CHEN Yi1, CUI Xin-gang2, WU Yang1, NI Dong-liang1, LIN Ping1   

  1. 1.Department of Spine Surgery, The Jinhua Hospital of Zhejiang University, Jinhua 321000, China; 2.Department of Spine Surgery, The Shandong Provincial Hospital, Jinan 250021,China
  • Received:2016-12-28 Online:2017-09-25 Published:2017-10-30

Abstract:

Objective To investigate the anatomical characteristics about modified minimally invasive surgery TILF by muscle space approach and bilateral fixation and unilateral decompression, and to analyze the clinical efficacy comparison of traditional surgical treatment of lumbar degenerative disease. Methods From December 2014 to December 2016,60 patients of lumbar degenerative disease, underwent one-level instrumented TLIF procedure using 2 different approaches(modified minimally invasive surgery by muscle space approach and bilateral fixation and unilateral decompression in 30 patients and traditional approach in 30 patients) by one group of surgeons.The anatomical characteristics about modified minimally invasive surgery TILF was then studied. The following data were compared between the 2 groups:surgical time,blood loss, postoperative drainage volume. The patients were followed up with VAS and Oswestry scores in Preoperative and 2 weeks after operation.

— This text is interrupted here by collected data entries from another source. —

/-- R103, R104, R108, Table CO-16, NVM_OP_COMPLETE: a READ puts the flash bytes at the start of the data buffer, a PROGRAM clears the bits that its data clears and an ERASE leaves 0xFF
(log entry 31); the result reads OK and nothing else changes. An operation that the flash does not perform reads FLASH_ERROR. The writer then takes what waits, the oldest first; but while
the pattern runs a host's NVM operation lets the oldest lifeline write of firmware or the device go before it. -/
def Sys2Proof.NvmOperationsEnd : Prop :=
  ∀ (o : NvmOp) (s : State), s.m.nvm = some o →
    (s.m.waiting = [] →
      (o.op = 1 → o.len ≤ 4096 → ∃ t, exec (.nvmOpComplete true) s = .next t ∧ t.m.nvm = none ∧ t.m.get CoNvmStat.result = 0 ∧ t.m.get CoNvmStat.busy = 0 ∧
        (∀ i < o.len, t.m.hub.byte (0x1FF000 + i) = flashByte s (o.addr + i)) ∧
        State.Frame (fun q => q = .nvm ∨ q = .reg CoNvmStat.reg ∨ ∃ i < o.len, q = .hub (0x1FF000 + i)) s t) ∧
      (o.op = 2 → ∃ t, exec (.nvmOpComplete true) s = .next t ∧ t.m.nvm = none ∧ t.m.get CoNvmStat.result = 0 ∧ t.m.get CoNvmStat.busy = 0 ∧
        (∀ x, flashByte t x = if o.addr ≤ x ∧ x < o.addr + o.data.length then flashByte s x &&& o.data.getD (x - o.addr) 0 else flashByte s x) ∧
        State.Frame (fun q => q = .nvm ∨ q = .reg CoNvmStat.reg ∨ q = .flash) s t) ∧
      (3 ≤ o.op → ∃ t, exec (.nvmOpComplete true) s = .next t ∧ t.m.nvm = none ∧ t.m.get CoNvmStat.result = 0 ∧ t.m.get CoNvmStat.busy = 0 ∧
        (∀ x, flashByte t x = if o.addr ≤ x ∧ x < o.addr + o.len then 0xFF else flashByte s x) ∧
        State.Frame (fun q => q = .nvm ∨ q = .reg CoNvmStat.reg ∨ q = .flash) s t) ∧
      (∃ t, exec (.nvmOpComplete false) s = .next t ∧ t.m.nvm = none ∧ t.m.get CoNvmStat.result = 3 ∧ t.m.get CoNvmStat.busy = 0 ∧
        State.Frame (fun q => q = .nvm ∨ q = .reg CoNvmStat.reg ∨ q = .flash) s t)) ∧
    (∀ w rest ok, s.m.ll = none → s.m.up fnNvm = true → s.m.waiting = w :: rest →
      (s.m.on GlStatus.patternRunning = false ∨ (∃ x, w = .ll x) ∨ (∃ x, w = .nvm x ∧ x.firmware = true) ∨ (∀ x ∈ rest, x.prior = false) →
        ∃ t, exec (.nvmOpComplete ok) s = .next t ∧ t.m.waiting = rest ∧
          (match w with | .nvm x => t.m.nvm = some x ∧ t.m.ll = none | .ll x => t.m.ll = some x ∧ t.m.nvm = none)) ∧
      (∀ x d pre post, s.m.on GlStatus.patternRunning = true → w = .nvm x → x.firmware = false → rest = pre ++ .ll d :: post →
        (∀ y ∈ pre, y.prior = false) → d.op ≠ 2 → (d.device = true ∨ d.firmware = true) →
        ∃ t, exec (.nvmOpComplete ok) s = .next t ∧ t.m.waiting = w :: (pre ++ post) ∧ t.m.ll = some d ∧ t.m.nvm = none))

/-- The lifeline requests with their op and length (Table CO-17). -/
def Sys2Proof.llRequests (p : Path) (key : BitVec 16) (len : BitVec 12) : List (Instr × Nat) :=
  [(.llWrite p key len, 1), (.llRead p key, 2), (.delete p key, 3)]
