-- ==== Sys2Proof/Laws/Tab.lean ====
section
/-! SUPPORT. Laws of the sparse maps and byte memories: a read after a write, what a write leaves alone, and the canonical form that every
write keeps. -/

namespace Sys2Proof.Machine

variable {α : Type} [DecidableEq α] {d : Nat → α}

omit [DecidableEq α] in
theorem Tab.get_erase_self (t : Tab α) (k : Nat) : Tab.get d (Tab.erase t k) k = d k := by
  induction t with
  | nil => rfl
  | cons e t ih =>
    obtain ⟨k', v'⟩ := e
    by_cases h : k' = k
    · simpa [Tab.erase, h] using ih
    · simpa [Tab.erase, h, Tab.get] using ih

omit [DecidableEq α] in
theorem Tab.get_erase_ne (t : Tab α) {k j : Nat} (hj : j ≠ k) : Tab.get d (Tab.erase t k) j = Tab.get d t j := by
  induction t with
  | nil => rfl
  | cons e t ih =>
    obtain ⟨k', v'⟩ := e
    by_cases h : k' = k
    · subst h
      simpa [Tab.erase, Tab.get, Ne.symm hj] using ih
    · by_cases h2 : k' = j
      · simp [Tab.erase, Tab.get, h2, hj]
      · simpa [Tab.erase, h, Tab.get, h2] using ih

omit [DecidableEq α] in
theorem Tab.get_insert_ne (t : Tab α) {k j : Nat} (v : α) (hj : j ≠ k) : Tab.get d (Tab.insert t k v) j = Tab.get d t j := by
  induction t with
  | nil => simp [Tab.insert, Tab.get, Ne.symm hj]
  | cons e t ih =>
    obtain ⟨k', v'⟩ := e
    by_cases h : k < k'
    · simp [Tab.insert, h, Tab.get, Ne.symm hj]
    · by_cases h2 : k' = j
      · rw [Tab.insert, if_neg h, Tab.get, Tab.get, if_pos h2, if_pos h2]
      · simpa [Tab.insert, h, Tab.get, h2] using ih

omit [DecidableEq α] in
theorem Tab.get_insert_self (t : Tab α) (k : Nat) (v : α) (h : ∀ e ∈ t, e.1 ≠ k) : Tab.get d (Tab.insert t k v) k = v := by
  induction t with
  | nil => simp [Tab.insert, Tab.get]
  | cons e t ih =>
    obtain ⟨k', v'⟩ := e
    have hk : k' ≠ k := h (k', v') (by simp)
    by_cases h1 : k < k'
    · simp [Tab.insert, h1, Tab.get]
    · simpa [Tab.insert, h1, Tab.get, hk] using ih fun e he => h e (by simp [he])

/-- Reading the key just written. -/
@[simp] theorem Tab.get_set_self (t : Tab α) (k : Nat) (v : α) : Tab.get d (Tab.set d t k v) k = v := by
  unfold Tab.set
  split
  · rename_i h; rw [Tab.get_erase_self, h]
  · exact Tab.get_insert_self _ _ _ fun e he => by simpa using (List.mem_filter.mp he).2

/-- Reading any other key. -/
theorem Tab.get_set_ne (t : Tab α) {k j : Nat} (v : α) (hj : j ≠ k) : Tab.get d (Tab.set d t k v) j = Tab.get d t j := by
  unfold Tab.set
  split
  · exact Tab.get_erase_ne t hj
  · rw [Tab.get_insert_ne _ _ hj, Tab.get_erase_ne t hj]

theorem Tab.get_set (t : Tab α) (k j : Nat) (v : α) : Tab.get d (Tab.set d t k v) j = if j = k then v else Tab.get d t j := by
  by_cases h : j = k
  · subst h; simp
  · simp [h, Tab.get_set_ne]

/-! ## The canonical form -/

/-- Every key of the list lies above b. -/
def Tab.above (b : Nat) (t : Tab α) : Prop := ∀ e ∈ t, b < e.1

theorem Tab.wf_cons {k : Nat} {v : α} {t : Tab α} : Tab.wf d ((k, v) :: t) = true ↔ v ≠ d k ∧ Tab.above k t ∧ Tab.wf d t = true := by
  induction t generalizing k v with
  | nil => simp [Tab.wf, Tab.above]
  | cons e t ih =>
    obtain ⟨k', v'⟩ := e
    constructor
    · intro h
      simp only [Tab.wf, Bool.and_eq_true, bne_iff_ne, decide_eq_true_eq] at h
      obtain ⟨⟨h1, h2⟩, h3⟩ := h
      refine ⟨h1, ?_, h3⟩
      intro e he
      rcases List.mem_cons.mp he with rfl | he
      · exact h2
      · exact Nat.lt_trans h2 ((ih.mp h3).2.1 e he)
    · rintro ⟨h1, h2, h3⟩
      simp only [Tab.wf, Bool.and_eq_true, bne_iff_ne, decide_eq_true_eq]
      exact ⟨⟨h1, h2 (k', v') (by simp)⟩, h3⟩

theorem Tab.wf_erase {t : Tab α} (h : Tab.wf d t = true) (k : Nat) : Tab.wf d (Tab.erase t k) = true := by
  induction t with
  | nil => rfl
  | cons e t ih =>
    obtain ⟨k', v'⟩ := e
    obtain ⟨h1, h2, h3⟩ := Tab.wf_cons.mp h
    have := ih h3
    by_cases hk : k' = k
    · simpa [Tab.erase, hk] using this
    · have he : Tab.erase ((k', v') :: t) k = (k', v') :: Tab.erase t k := by simp [Tab.erase, hk]
      rw [he]
      exact Tab.wf_cons.mpr ⟨h1, fun e he => h2 e (List.mem_filter.mp he).1, this⟩

omit [DecidableEq α] in
theorem Tab.mem_insert {t : Tab α} {k : Nat} {v : α} {e : Nat × α} (h : e ∈ Tab.insert t k v) : e = (k, v) ∨ e ∈ t := by
  induction t with
  | nil => simpa [Tab.insert] using h
  | cons x t ih =>
    obtain ⟨k', v'⟩ := x
    by_cases h1 : k < k'
    · simpa [Tab.insert, h1] using h
    · simp only [Tab.insert, h1, if_false, List.mem_cons] at h ⊢
      rcases h with rfl | h
      · simp
      · rcases ih h with h | h <;> simp [h]

theorem Tab.wf_insert {t : Tab α} {k : Nat} {v : α} (h : Tab.wf d t = true) (hk : ∀ e ∈ t, e.1 ≠ k) (hv : v ≠ d k) :
    Tab.wf d (Tab.insert t k v) = true := by
  induction t with
  | nil => simp [Tab.insert, Tab.wf, hv]
  | cons e t ih =>
    obtain ⟨k', v'⟩ := e
    obtain ⟨h1, h2, h3⟩ := Tab.wf_cons.mp h
    by_cases hlt : k < k'
    · simp only [Tab.insert, hlt, if_true]
      refine Tab.wf_cons.mpr ⟨hv, ?_, h⟩
      intro e he
      rcases List.mem_cons.mp he with rfl | he
      · exact hlt
      · exact Nat.lt_trans hlt (h2 e he)
    · simp only [Tab.insert, hlt, if_false]
      have hne : k' ≠ k := hk (k', v') (by simp)
      refine Tab.wf_cons.mpr ⟨h1, ?_, ih h3 fun e he => hk e (by simp [he])⟩
      intro e he
      rcases Tab.mem_insert he with rfl | he
      · show k' < k; omega
      · exact h2 e he

/-- A write keeps the canonical form. -/
theorem Tab.wf_set {t : Tab α} (h : Tab.wf d t = true) (k : Nat) (v : α) : Tab.wf d (Tab.set d t k v) = true := by
  unfold Tab.set
  split
  · exact Tab.wf_erase h k
  · rename_i hv
    exact Tab.wf_insert (Tab.wf_erase h k) (fun e he => by simpa using (List.mem_filter.mp he).2) hv

/-- Any part of a map that a test of the entries keeps is in canonical form. -/
theorem Tab.wf_filter {t : Tab α} (h : Tab.wf d t = true) (p : Nat × α → Bool) : Tab.wf d (t.filter p) = true := by
  induction t with
  | nil => rfl
  | cons e t ih =>
    obtain ⟨k', v'⟩ := e
    obtain ⟨h1, h2, h3⟩ := Tab.wf_cons.mp h
    rw [List.filter_cons]
    split
    · exact Tab.wf_cons.mpr ⟨h1, fun e he => h2 e (List.mem_filter.mp he).1, ih h3⟩
    · exact ih h3

/-! ## Byte memory -/

variable {b : Nat → Byte}

theorem Memory.wf_writeOpt {m : Memory} (h : Tab.wf b m = true) (a : Nat) (bs : List (Option Byte)) :
    Tab.wf b (Memory.writeOpt b m a bs) = true := by
  induction bs generalizing m a with
  | nil => exact h
  | cons x bs ih =>
    cases x with
    | none => exact ih h (a + 1)
    | some v => exact ih (Tab.wf_set h a v) (a + 1)

theorem Memory.wf_write {m : Memory} (h : Tab.wf b m = true) (a : Nat) (bs : List Byte) : Tab.wf b (Memory.write b m a bs) = true :=
  Memory.wf_writeOpt h a _

/-- What a byte reads as after a write. -/
theorem Memory.get_writeOpt (m : Memory) (a : Nat) (bs : List (Option Byte)) (x : Nat) :
    Tab.get b (Memory.writeOpt b m a bs) x =
      if a ≤ x then (match bs[x - a]? with | some (some v) => v | _ => Tab.get b m x) else Tab.get b m x := by
  induction bs generalizing m a with
  | nil => simp [Memory.writeOpt]
  | cons y bs ih =>
    have hx : a < x → x - a = x - (a + 1) + 1 := by omega
    cases y with
    | none =>
      rw [Memory.writeOpt, ih]
      by_cases h1 : a + 1 ≤ x
      · rw [if_pos h1, if_pos (by omega), hx h1, List.getElem?_cons_succ]
      · rw [if_neg h1]
        by_cases h2 : a ≤ x
        · have : x = a := by omega
          subst this
          simp
        · rw [if_neg h2]
    | some v =>
      rw [Memory.writeOpt, ih]
      by_cases h1 : a + 1 ≤ x
      · rw [if_pos h1, if_pos (by omega), hx h1, List.getElem?_cons_succ, Tab.get_set_ne m v (by omega)]
      · rw [if_neg h1]
        by_cases h2 : a ≤ x
        · have : x = a := by omega
          subst this
          simp
        · rw [if_neg h2, Tab.get_set_ne m v (by omega)]

/-- A write leaves every byte outside it alone. -/
theorem Memory.get_write_out (m : Memory) (a : Nat) (bs : List Byte) {x : Nat} (h : x < a ∨ a + bs.length ≤ x) :
    Tab.get b (Memory.write b m a bs) x = Tab.get b m x := by
  rw [Memory.write, Memory.get_writeOpt]
  split
  · rename_i hx
    have : (bs.map some)[x - a]? = none := by simp; omega
    rw [this]
  · rfl

/-- A write is read back. -/
theorem Memory.get_write_in (m : Memory) (a : Nat) (bs : List Byte) {i : Nat} (h : i < bs.length) :
    Tab.get b (Memory.write b m a bs) (a + i) = bs[i] := by
  rw [Memory.write, Memory.get_writeOpt, if_pos (by omega)]
  simp [h]

/-- Reset memory is canonical. -/
theorem Memory.wf_reset : Tab.wf zeroByte State.reset.m.hub.bytes = true := rfl

end Sys2Proof.Machine
end

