-- ==== Sys2Proof/Laws/Ecc.lean ====
section
/-! SUPPORT. Laws of the SECDED memories (R163, R164, R453): what a byte reads as after a repair or a write, and the canonical form. -/

namespace Sys2Proof.Machine

/-- Bytes and flips in canonical form. -/
def EccMem.wf (m : EccMem) : Bool := Memory.wf m.bytes && Tab.wf noFlips m.flips

@[simp] theorem judge_zero : judge 0#72 = .ok := rfl

theorem judge_inverted : judge invertedCheck = .ue := by decide

/-- A word that reads as stored: its judgement names no data bit to correct. -/
def rawFlip (f : BitVec 72) : Prop := ∀ b, judge f ≠ .ce b

theorem rawFlip_zero : rawFlip 0#72 := by intro b; simp
theorem rawFlip_inverted : rawFlip invertedCheck := by intro b; rw [judge_inverted]; simp
theorem rawFlip_of_bad {m : EccMem} {w : Nat} (h : m.bad w = true) : rawFlip (m.flip w) := by
  intro b hb
  simp [EccMem.bad, hb] at h

theorem EccMem.byte_raw {m : EccMem} {x : Nat} (h : rawFlip (m.flip (x / 8))) : m.byte x = Tab.get zeroByte m.bytes x := by
  unfold EccMem.byte
  split
  · rename_i b hb
    exact absurd hb (h b)
  · rfl

/-- A byte reads the same in two memories that agree on it and on its word's judgement. -/
theorem EccMem.byte_congr {m m' : EccMem} {x : Nat} (hb : Tab.get zeroByte m'.bytes x = Tab.get zeroByte m.bytes x)
    (hf : m'.flip (x / 8) = m.flip (x / 8)) : m'.byte x = m.byte x := by
  unfold EccMem.byte
  rw [hb, hf]

theorem EccMem.flip_setFlip (m : EccMem) (w v : Nat) (f : BitVec 72) : (m.setFlip w f).flip v = if v = w then f else m.flip v := by
  simp [EccMem.setFlip, EccMem.flip, Tab.get_set]

@[simp] theorem EccMem.bytes_setFlip (m : EccMem) (w : Nat) (f : BitVec 72) : (m.setFlip w f).bytes = m.bytes := rfl

theorem EccMem.flip_repair (m : EccMem) (w v : Nat) : (m.repair w).flip v = if v = w ∧ m.bad w = false then 0 else m.flip v := by
  unfold EccMem.repair
  split
  · rename_i h; simp [h]
  · rename_i h
    simp only [EccMem.flip, Tab.get_set]
    simp [h]

/-- The write-back of a corrected word changes no byte that a read returns. -/
theorem EccMem.byte_repair (m : EccMem) (w x : Nat) : (m.repair w).byte x = m.byte x := by
  unfold EccMem.repair
  split
  · rfl
  · rename_i hb
    by_cases hw : x / 8 = w
    · have hf : rawFlip (EccMem.flip { bytes := Memory.write zeroByte m.bytes (8 * w) (m.read (8 * w) 8), flips := Tab.set noFlips m.flips w 0 } (x / 8)) := by
        simpa [EccMem.flip, hw] using rawFlip_zero
      rw [EccMem.byte_raw hf]
      have hx : x = 8 * w + (x - 8 * w) := by omega
      have hl : x - 8 * w < (m.read (8 * w) 8).length := by simp [EccMem.read]; omega
      show Tab.get zeroByte (Memory.write zeroByte m.bytes (8 * w) (m.read (8 * w) 8)) x = m.byte x
      rw [hx, Memory.get_write_in _ _ _ hl]
      simp [EccMem.read]
    · refine EccMem.byte_congr (Memory.get_write_out _ _ _ ?_) ?_
      · simp [EccMem.read]; omega
      · simp [EccMem.flip, Tab.get_set, hw]

theorem mem_wordsOf {a n w : Nat} : w ∈ wordsOf a n ↔ ∃ x, a ≤ x ∧ x < a + n ∧ x / 8 = w := by
  unfold wordsOf
  split
  · subst_vars; simp; omega
  · simp only [List.mem_map, List.mem_range]
    constructor
    · rintro ⟨i, hi, rfl⟩
      by_cases h : a ≤ 8 * (a / 8 + i)
      · exact ⟨8 * (a / 8 + i), h, by omega, by omega⟩
      · exact ⟨a, Nat.le_refl a, by omega, by omega⟩
    · rintro ⟨x, h1, h2, rfl⟩
      exact ⟨x / 8 - a / 8, by omega, by omega⟩

/-- One word's part of a write, before the bytes are stored. -/
def EccMem.touch (a : Nat) (bs : List (Option Byte)) (acc : EccMem) (w : Nat) : EccMem :=
  if ((List.range 8).all fun i => a ≤ 8 * w + i && 8 * w + i < a + bs.length && (bs[8 * w + i - a]?.join).isSome) = true then acc.setFlip w 0
  else if ((List.range 8).any fun i => a ≤ 8 * w + i && 8 * w + i < a + bs.length && (bs[8 * w + i - a]?.join).isSome) = true then
    (if acc.bad w then acc.setFlip w invertedCheck else acc.repair w)
  else acc

theorem EccMem.writeOpt_eq (m : EccMem) (a : Nat) (bs : List (Option Byte)) :
    m.writeOpt a bs =
      { (wordsOf a bs.length).foldl (EccMem.touch a bs) m with
        bytes := Memory.writeOpt zeroByte ((wordsOf a bs.length).foldl (EccMem.touch a bs) m).bytes a bs } := rfl

/-- Is byte x written? -/
def written (a : Nat) (bs : List (Option Byte)) (x : Nat) : Prop := a ≤ x ∧ (bs[x - a]?.join).isSome = true

theorem EccMem.byte_touch {a : Nat} {bs : List (Option Byte)} {acc : EccMem} {w x : Nat} (hx : ¬ written a bs x) :
    (EccMem.touch a bs acc w).byte x = acc.byte x := by
  unfold EccMem.touch
  split
  · rename_i h
    refine EccMem.byte_congr rfl ?_
    rw [EccMem.flip_setFlip, if_neg]
    intro hw
    simp only [List.all_eq_true, List.mem_range, Bool.and_eq_true, decide_eq_true_eq] at h
    have := h (x - 8 * w) (by omega)
    rw [show 8 * w + (x - 8 * w) = x by omega] at this
    exact hx ⟨this.1.1, this.2⟩
  · split
    · split
      · rename_i hb
        by_cases hw : x / 8 = w
        · rw [EccMem.byte_raw, EccMem.byte_raw, EccMem.bytes_setFlip]
          · rw [hw]; exact rawFlip_of_bad hb
          · rw [EccMem.flip_setFlip, if_pos hw]; exact rawFlip_inverted
        · exact EccMem.byte_congr rfl (by rw [EccMem.flip_setFlip, if_neg hw])
      · exact EccMem.byte_repair _ _ _
    · rfl

theorem EccMem.flip_touch_self {a : Nat} {bs : List (Option Byte)} {acc : EccMem} {w x : Nat} (hx : written a bs x) (hw : x / 8 = w) :
    rawFlip ((EccMem.touch a bs acc w).flip w) := by
  unfold EccMem.touch
  split
  · rw [EccMem.flip_setFlip, if_pos rfl]; exact rawFlip_zero
  · split
    · split
      · rw [EccMem.flip_setFlip, if_pos rfl]; exact rawFlip_inverted
      · rename_i hb
        rw [EccMem.flip_repair, if_pos ⟨rfl, by simpa using hb⟩]; exact rawFlip_zero
    · rename_i h
      exfalso; apply h
      simp only [List.any_eq_true, List.mem_range, Bool.and_eq_true, decide_eq_true_eq]
      refine ⟨x - 8 * w, by omega, ⟨?_, ?_⟩, ?_⟩
      · have := hx.1; omega
      · have h2 := hx.2
        rw [show 8 * w + (x - 8 * w) = x by omega]
        by_cases hl : x - a < bs.length
        · have := hx.1; omega
        · rw [List.getElem?_eq_none (by omega)] at h2; simp at h2
      · rw [show 8 * w + (x - 8 * w) = x by omega]; exact hx.2

theorem EccMem.flip_touch_other {a : Nat} {bs : List (Option Byte)} {acc : EccMem} {w v : Nat} (hv : v ≠ w) :
    (EccMem.touch a bs acc w).flip v = acc.flip v := by
  unfold EccMem.touch
  split
  · rw [EccMem.flip_setFlip, if_neg hv]
  · split
    · split
      · rw [EccMem.flip_setFlip, if_neg hv]
      · rw [EccMem.flip_repair, if_neg (by simp [hv])]
    · rfl

theorem EccMem.byte_touches {a : Nat} {bs : List (Option Byte)} {x : Nat} (hx : ¬ written a bs x) (ws : List Nat) (m : EccMem) :
    (ws.foldl (EccMem.touch a bs) m).byte x = m.byte x := by
  induction ws generalizing m with
  | nil => rfl
  | cons w ws ih => rw [List.foldl_cons, ih, EccMem.byte_touch hx]

theorem EccMem.flip_touches_raw {a : Nat} {bs : List (Option Byte)} {x : Nat} (hx : written a bs x) (ws : List Nat) (m : EccMem)
    (h : x / 8 ∈ ws ∨ rawFlip (m.flip (x / 8))) : rawFlip ((ws.foldl (EccMem.touch a bs) m).flip (x / 8)) := by
  induction ws generalizing m with
  | nil => rcases h with h | h; · simp at h
           · exact h
  | cons w ws ih =>
    rw [List.foldl_cons]
    apply ih
    by_cases hw : x / 8 = w
    · right; rw [hw]; exact EccMem.flip_touch_self hx hw
    · rcases h with h | h
      · left; simpa [hw] using h
      · right; rw [EccMem.flip_touch_other hw]; exact h

/-- A write leaves every byte that it does not write reading as before. -/
theorem EccMem.byte_writeOpt_out (m : EccMem) (a : Nat) (bs : List (Option Byte)) {x : Nat} (hx : ¬ written a bs x) :
    (m.writeOpt a bs).byte x = m.byte x := by
  rw [EccMem.writeOpt_eq, ← EccMem.byte_touches hx (wordsOf a bs.length) m]
  refine EccMem.byte_congr ?_ rfl
  show Tab.get zeroByte (Memory.writeOpt _ _ a bs) x = _
  rw [Memory.get_writeOpt]
  split
  · rename_i h
    have : (bs[x - a]?.join).isSome = false := by
      cases hc : (bs[x - a]?.join).isSome with
      | false => rfl
      | true => exact absurd ⟨h, hc⟩ hx
    rcases hq : bs[x - a]? with _ | _ | v
    · rfl
    · rfl
    · simp [hq] at this
  · rfl

/-- A write is read back. -/
theorem EccMem.byte_writeOpt_in (m : EccMem) (a : Nat) (bs : List (Option Byte)) {i : Nat} {v : Byte} (h : bs[i]? = some (some v)) :
    (m.writeOpt a bs).byte (a + i) = v := by
  have hl : i < bs.length := by
    rcases Nat.lt_or_ge i bs.length with h' | h'
    · exact h'
    · rw [List.getElem?_eq_none h'] at h; simp at h
  have hw : written a bs (a + i) := ⟨by omega, by rw [show a + i - a = i by omega, h]; rfl⟩
  have hraw : rawFlip ((m.writeOpt a bs).flip ((a + i) / 8)) := by
    rw [EccMem.writeOpt_eq]
    exact EccMem.flip_touches_raw hw (wordsOf a bs.length) m (Or.inl (mem_wordsOf.mpr ⟨a + i, by omega, by omega, rfl⟩))
  rw [EccMem.byte_raw hraw, EccMem.writeOpt_eq]
  show Tab.get zeroByte (Memory.writeOpt _ _ a bs) (a + i) = v
  rw [Memory.get_writeOpt, if_pos (by omega), show a + i - a = i by omega, h]

theorem EccMem.byte_write_out (m : EccMem) (a : Nat) (bs : List Byte) {x : Nat} (hx : x < a ∨ a + bs.length ≤ x) :
    (m.write a bs).byte x = m.byte x := by
  refine EccMem.byte_writeOpt_out m a _ ?_
  rintro ⟨h1, h2⟩
  have : (bs.map some)[x - a]? = none := by simp; omega
  rw [this] at h2; simp at h2

theorem EccMem.byte_write_in (m : EccMem) (a : Nat) (bs : List Byte) {i : Nat} (h : i < bs.length) : (m.write a bs).byte (a + i) = bs[i] :=
  EccMem.byte_writeOpt_in m a _ (by simp [h])

/-! ## The canonical form -/

theorem EccMem.wf_setFlip {m : EccMem} (h : m.wf = true) (w : Nat) (f : BitVec 72) : (m.setFlip w f).wf = true := by
  simp only [EccMem.wf, Bool.and_eq_true] at h ⊢
  exact ⟨h.1, Tab.wf_set h.2 w f⟩

theorem EccMem.wf_repair {m : EccMem} (h : m.wf = true) (w : Nat) : (m.repair w).wf = true := by
  unfold EccMem.repair
  split
  · exact h
  · simp only [EccMem.wf, Bool.and_eq_true, Memory.wf] at h ⊢
    exact ⟨Memory.wf_write h.1 _ _, Tab.wf_set h.2 w 0⟩

theorem EccMem.wf_repairAll {m : EccMem} (h : m.wf = true) (ws : List Nat) : (m.repairAll ws).wf = true := by
  induction ws generalizing m with
  | nil => exact h
  | cons w ws ih => exact ih (EccMem.wf_repair h w)

theorem EccMem.wf_touch {m : EccMem} (h : m.wf = true) (a : Nat) (bs : List (Option Byte)) (w : Nat) : (EccMem.touch a bs m w).wf = true := by
  unfold EccMem.touch
  split
  · exact EccMem.wf_setFlip h _ _
  · split
    · split
      · exact EccMem.wf_setFlip h _ _
      · exact EccMem.wf_repair h _
    · exact h

theorem EccMem.wf_writeOpt {m : EccMem} (h : m.wf = true) (a : Nat) (bs : List (Option Byte)) : (m.writeOpt a bs).wf = true := by
  rw [EccMem.writeOpt_eq]
  have hf : ∀ (ws : List Nat) (m : EccMem), m.wf = true → (ws.foldl (EccMem.touch a bs) m).wf = true := by
    intro ws
    induction ws with
    | nil => intro m h; exact h
    | cons w ws ih => intro m h; exact ih _ (EccMem.wf_touch h a bs w)
  have := hf (wordsOf a bs.length) m h
  simp only [EccMem.wf, Bool.and_eq_true, Memory.wf] at this ⊢
  exact ⟨Memory.wf_writeOpt this.1 _ _, this.2⟩

theorem EccMem.wf_poisonWords {m : EccMem} (h : m.wf = true) (ws : List Nat) : (m.poisonWords ws).wf = true := by
  induction ws generalizing m with
  | nil => exact h
  | cons w ws ih => exact ih (EccMem.wf_setFlip h w _)

theorem EccMem.wf_empty : EccMem.empty.wf = true := rfl

end Sys2Proof.Machine
end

Results The modified group was treated with bilateral minimally incision, one side was purely fixed by Wiltse gap approach, and the other side was decompressed,fused in the vertebral body and fixed by the modified intermuscular gap approach (the near center gap of multifidi). There was no obvious difference in VAS and Oswestry scores in preoperative or Oswestry scores in 2 weeks after operation (P>0.05),but less surgical time,blood loss,postoperative drainage volume and lower VAS scores in Oswestry scores in 2 weeks after operation were notified in modified group(P<0.05). Conclusions Compared with the conventional approach,the modified minimally invasive surgery TILF being more adaptable to human anatomical characteristics can result in easier operation, and better surgical vision. Meanwhile, the modified group can get less surgical time,blood loss,Postoperative drainage volume and low postoperative pain.It is worthy of clinical promotion.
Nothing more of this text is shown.